**Problem details**
Copy the complete listing exactly as shown.

**** Records for the exercise ****

-- ==== Sys2Proof/Config.lean ====
section
/-! DEFINITION. The implementation parameters the spec names (R6) and the two values it leaves OPEN.
An open value is an opaque constant: nothing in Lean can say what it is, so a theorem that names it
holds for every value. -/

namespace Sys2Proof

/-- `SNAPSHOT_MODE` (R6, D10): how the engine fetches a word. `none` is the document's behaviour (R134). -/
inductive SnapshotMode where
  | none
  | word
  | triple
  deriving DecidableEq, Repr

/-- The default of `SNAPSHOT_MODE` (R6), the mode of `Machine.State.reset`. -/
def Config.snapshotMode : SnapshotMode := .none

/-- `TXD_RESET` (R6, R36), OPEN: the byte in the output latch after every RESET of the reset run.
DESIGN CHOICE, log 3: a free value. -/
opaque Config.txdReset : Byte

/-- `SB_RESET` (R6, R36), OPEN: the word the buffer holds at power-up at a 4-bit word address of R51.
DESIGN CHOICE, log 4: a free value at each of the nine addresses. -/
opaque Config.sbReset : BitVec 4 → Word

end Sys2Proof
end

****

**Written solution**
-- ==== Sys2Proof/Config.lean ====
section
/-! DEFINITION. The implementation parameters the spec names (R6) and the two values it leaves OPEN.
An open value is an opaque constant: nothing in Lean can say what it is, so a theorem that names it
holds for every value. -/

namespace Sys2Proof

/-- `SNAPSHOT_MODE` (R6, D10): how the engine fetches a word. `none` is the document's behaviour (R134). -/
inductive SnapshotMode where
  | none
  | word
  | triple
  deriving DecidableEq, Repr

/-- The default of `SNAPSHOT_MODE` (R6), the mode of `Machine.State.reset`. -/
def Config.snapshotMode : SnapshotMode := .none

/-- `TXD_RESET` (R6, R36), OPEN: the byte in the output latch after every RESET of the reset run.
DESIGN CHOICE, log 3: a free value. -/
opaque Config.txdReset : Byte

/-- `SB_RESET` (R6, R36), OPEN: the word the buffer holds at power-up at a 4-bit word address of R51.
DESIGN CHOICE, log 4: a free value at each of the nine addresses. -/
opaque Config.sbReset : BitVec 4 → Word

end Sys2Proof
end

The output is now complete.